Over the first 18 months of the project, the project team was assembled and trained to do empirical research as well as understand the issues and underpinning literature on Open Science. We held weekly project meetings, of which one every month was opened up to members of the public, our Advisory Board and selected guests who visited us online to discuss the project and its intersections with their own work on Open Sciences in different locations around the world.
During the first six months of the project, the PI did extensive research towards framing the conceptual underpinnings of the project, which took the forms of a monograph called "Philosophy of Open Science", which has now been published. In addition, she wrote two major papers, one looking at the intersection between Open Science and epistemic diversity (now published in the top journal in the field, Philosophy of Science) and the other investigating the ways in which plant science can be documented and organised to include participation by a variety of expertises (now published in the main Open Access journal in philosophy of biology, PTPBio). At the same time and throughout the first two years of the project, the PI gave dozens of talks to a vast variety of audiences, including philosophers, historians, scientists, data experts, policy-makers and higher education leaders, to alert them to the project and garner feedback on the ways in which we are proposing to bring concerns with diversity and justice into a philosophical conceptualisation of Open Science. The PI also worked on a report on Reproducibility for the Belgian Academy of Science, thereby pushing forward that aspect of the project while benefiting from wide-ranging feedback from Academy members and consultation with research and industry leaders. Last but not least, the PI continued research on COVID-19 data sharing, whose outputs examine in detail the conditions under which an open exchange of information can benefit - or harm! - research on effective pandemic responses.
During months 7-18 of the project, the PI worked intensively with the research fellows and Phd students to define the fieldsites and set up those collaborations in order to pave the way for fieldwork.
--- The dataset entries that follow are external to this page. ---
-- ==== Sys2Proof/Laws/Tables.lean ====
section
/-! SUPPORT. Sparse tables and addressed memories: what a write changes, what it leaves, and the canonical form. -/

namespace Sys2Proof.Machine

/-! ### Sparse tables -/

@[simp] theorem SMap.find?_nil {α : Type} (k : Nat) : SMap.find? ([] : SMap α) k = none := rfl

@[simp] theorem SMap.find?_insert_self {α : Type} (m : SMap α) (k : Nat) (v : α) : (m.insert k v).find? k = some v := by
  induction m with
  | nil => simp [SMap.insert, SMap.find?]
  | cons x r ih =>
    obtain ⟨k', v'⟩ := x
    unfold SMap.insert
    split
    · simp [SMap.find?]
    · split
      · simp [SMap.find?]
      · have : k' ≠ k := by omega
        simp [SMap.find?, this, ih]

theorem SMap.find?_insert_of_ne {α : Type} (m : SMap α) {j k : Nat} (v : α) (h : j ≠ k) : (m.insert k v).find? j = m.find? j := by
  induction m with
  | nil => simp [SMap.insert, SMap.find?, Ne.symm h]
  | cons x r ih =>
    obtain ⟨k', v'⟩ := x
    unfold SMap.insert
    split
    · simp [SMap.find?, Ne.symm h]
    · split
      · next h1 h2 => subst h2; simp [SMap.find?, Ne.symm h]
      · simp [SMap.find?, ih]

/-- Removing a key keeps the other entries, in their order. -/
theorem SMap.erase_eq_filter {α : Type} (m : SMap α) (k : Nat) : m.erase k = List.filter (fun x => x.1 != k) m := by
  induction m with
  | nil => rfl
  | cons x r ih => by_cases h : x.1 = k <;> simp [SMap.erase, h, ih]

@[simp] theorem SMap.find?_erase_self {α : Type} (m : SMap α) (k : Nat) : (m.erase k).find? k = none := by
  induction m with
  | nil => rfl
  | cons x r ih => by_cases h : x.1 = k <;> simp [SMap.erase, SMap.find?, h, ih]

theorem SMap.find?_erase_of_ne {α : Type} (m : SMap α) {j k : Nat} (h : j ≠ k) : (m.erase k).find? j = m.find? j := by
  induction m with
  | nil => rfl
  | cons x r ih => by_cases hx : x.1 = k <;> simp [SMap.erase, SMap.find?, hx, ih, Ne.symm h]

@[simp] theorem SMap.getD_put_self {α : Type} [DecidableEq α] (m : SMap α) (d : α) (k : Nat) (v : α) : (m.put d k v).getD k d = v := by
  unfold SMap.put SMap.getD
  split <;> simp_all

theorem SMap.getD_put_of_ne {α : Type} [DecidableEq α] (m : SMap α) (d e : α) {j k : Nat} (v : α) (h : j ≠ k) :
    (m.put d k v).getD j e = m.getD j e := by
  unfold SMap.put SMap.getD
  split
  · rw [SMap.find?_erase_of_ne _ h]
  · rw [SMap.find?_insert_of_ne _ _ h]

/-! ### The canonical form -/

/-- Every key of the table lies above `k`. -/
def SMap.above {α : Type} (k : Nat) (m : SMap α) : Prop := ∀ x ∈ m, k < x.1

theorem SMap.sorted_cons {α : Type} (x : Nat × α) (m : SMap α) : SMap.sorted (x :: m) = true ↔ SMap.above x.1 m ∧ SMap.sorted m = true := by
  induction m generalizing x with
  | nil => simp [SMap.sorted, SMap.above]
  | cons y r ih =>
    simp only [SMap.sorted, Bool.and_eq_true, decide_eq_true_eq]
    constructor
    · rintro ⟨h1, h2⟩
      refine ⟨?_, h2⟩
      intro z hz
      rcases List.mem_cons.1 hz with rfl | hz
      · exact h1
      · exact Nat.lt_trans h1 ((ih y).1 h2 |>.1 z hz)
    · rintro ⟨h1, h2⟩
      exact ⟨h1 y (by simp), h2⟩

theorem SMap.mem_insert {α : Type} {m : SMap α} {k : Nat} {v : α} {x : Nat × α} (h : x ∈ m.insert k v) : x = (k, v) ∨ x ∈ m := by
  induction m with
  | nil => exact .inl (List.mem_singleton.1 h)
  | cons y r ih =>
    simp only [SMap.insert] at h
    by_cases h1 : k < y.1 <;> by_cases h2 : k = y.1 <;> simp only [h1, h2, if_true, if_false, List.mem_cons] at h ⊢ <;> grind

theorem SMap.mem_of_mem_erase {α : Type} {m : SMap α} {k : Nat} {x : Nat × α} (h : x ∈ m.erase k) : x ∈ m :=
  (List.mem_filter.1 (SMap.erase_eq_filter m k ▸ h)).1

theorem SMap.sorted_insert {α : Type} {m : SMap α} (k : Nat) (v : α) (h : m.sorted = true) : (m.insert k v).sorted = true := by
  induction m with
  | nil => rfl
  | cons y r ih =>
    have ⟨low, hr⟩ := (SMap.sorted_cons y r).1 h
    have mem := fun z => @SMap.mem_insert α r k v z
    have ih := ih hr
    simp only [SMap.insert]
    rcases Nat.lt_trichotomy k y.1 with h1 | h1 | h1
    · rw [if_pos h1, SMap.sorted_cons]
      grind [SMap.above]
    · rw [if_neg (by omega), if_pos h1, SMap.sorted_cons]
      grind [SMap.above]
    · rw [if_neg (by omega), if_neg (by omega), SMap.sorted_cons]
      grind [SMap.above]

theorem SMap.sorted_filter {α : Type} {m : SMap α} (p : Nat × α → Bool) (h : m.sorted = true) : SMap.sorted (m.filter p) = true := by
  induction m with
  | nil => rfl
  | cons y r ih =>
    obtain ⟨ha, hs⟩ := (SMap.sorted_cons _ _).1 h
    by_cases hp : p y = true
    · rw [List.filter_cons_of_pos hp]
      exact (SMap.sorted_cons _ _).2 ⟨fun z hz => ha z (List.mem_filter.1 hz).1, ih hs⟩
    · rw [List.filter_cons_of_neg hp]
      exact ih hs

theorem SMap.sorted_erase {α : Type} {m : SMap α} (k : Nat) (h : m.sorted = true) : (m.erase k).sorted = true :=
  SMap.erase_eq_filter m k ▸ SMap.sorted_filter _ h

theorem SMap.sorted_put {α : Type} [DecidableEq α] {m : SMap α} (d : α) (k : Nat) (v : α) (h : m.sorted = true) : (m.put d k v).sorted = true := by
  unfold SMap.put
  split
  · exact SMap.sorted_erase k h
  · exact SMap.sorted_insert k v h

/-! ### Addressed memories -/

@[simp] theorem Memory.read_write_self (m : Memory) (a : Nat) (v : Byte) : Memory.read (Memory.write m a v) a = v := SMap.getD_put_self m 0 a v

theorem Memory.read_write_of_ne (m : Memory) {a b : Nat} (v : Byte) (h : b ≠ a) : Memory.read (Memory.write m a v) b = Memory.read m b :=
  SMap.getD_put_of_ne m 0 0 v h

theorem Memory.wf_write {m : Memory} (a : Nat) (v : Byte) (h : Memory.wf m = true) : Memory.wf (Memory.write m a v) = true := by
  simp only [Memory.wf, Bool.and_eq_true, List.all_eq_true, bne_iff_ne, ne_eq] at h ⊢
  refine ⟨SMap.sorted_put _ _ _ h.1, ?_⟩
  intro x hx
  unfold Memory.write SMap.put at hx
  split at hx
  · exact h.2 x (SMap.mem_of_mem_erase hx)
  · next hv =>
    rcases SMap.mem_insert hx with rfl | hx
    · exact hv
    · exact h.2 x hx

theorem Memory.wf_writeBytes {m : Memory} (a : Nat) (bs : List Byte) (h : Memory.wf m = true) : Memory.wf (Memory.writeBytes m a bs) = true := by
  induction bs generalizing m a with
  | nil => exact h
  | cons b r ih => exact ih (a + 1) (Memory.wf_write a b h)

theorem Memory.wf_filter {m : Memory} (p : Host.Cell → Bool) (h : Memory.wf m = true) : Memory.wf (m.filter p) = true := by
  simp only [Memory.wf, Bool.and_eq_true, List.all_eq_true] at h ⊢
  exact ⟨SMap.sorted_filter p h.1, fun x hx => h.2 x (List.mem_filter.1 hx).1⟩

/-- Bytes outside the stored range read as before. -/
theorem Memory.read_writeBytes_outside (m : Memory) (a : Nat) (bs : List Byte) {b : Nat} (h : b < a ∨ a + bs.length ≤ b) :
    Memory.read (Memory.writeBytes m a bs) b = Memory.read m b := by
  induction bs generalizing m a with
  | nil => rfl
  | cons x r ih =>
    simp only [List.length_cons] at h
    show Memory.read (Memory.writeBytes (Memory.write m a x) (a + 1) r) b = _
    rw [ih (m := Memory.write m a x) (a := a + 1) (by omega), Memory.read_write_of_ne _ _ (by omega)]

/-- Bytes inside the stored range read as stored. -/
theorem Memory.read_writeBytes_inside (m : Memory) (a : Nat) (bs : List Byte) {i : Nat} (h : i < bs.length) :
    Memory.read (Memory.writeBytes m a bs) (a + i) = bs[i] := by
  induction bs generalizing m a i with
  | nil => simp at h
  | cons x r ih =>
    show Memory.read (Memory.writeBytes (Memory.write m a x) (a + 1) r) (a + i) = _
    cases i with
    | zero => rw [Memory.read_writeBytes_outside _ _ _ (by omega)]; simp
    | succ j =>
      have := ih (m := Memory.write m a x) (a := a + 1) (i := j) (by simpa using h)
      rw [show a + (j + 1) = a + 1 + j by omega]
      simpa using this

end Sys2Proof.Machine
end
Collaborations are now established with major institutions in Ghana, Italy, Greece, the US and India. Establishing collaborations took months longer than expected, due to pandemic-related delays.
The PI has worked with the Research Fellows to set up their conceptual contributions, including on data integration and modelling in ethological research, as well as on the choice of variables in space experiments (and its implications for curating and re-using those results, when they are made widely accessible). With both research fellows, we also started to draft the proposals for special collections on research environments and epistemic injustice, as originally planned for the project.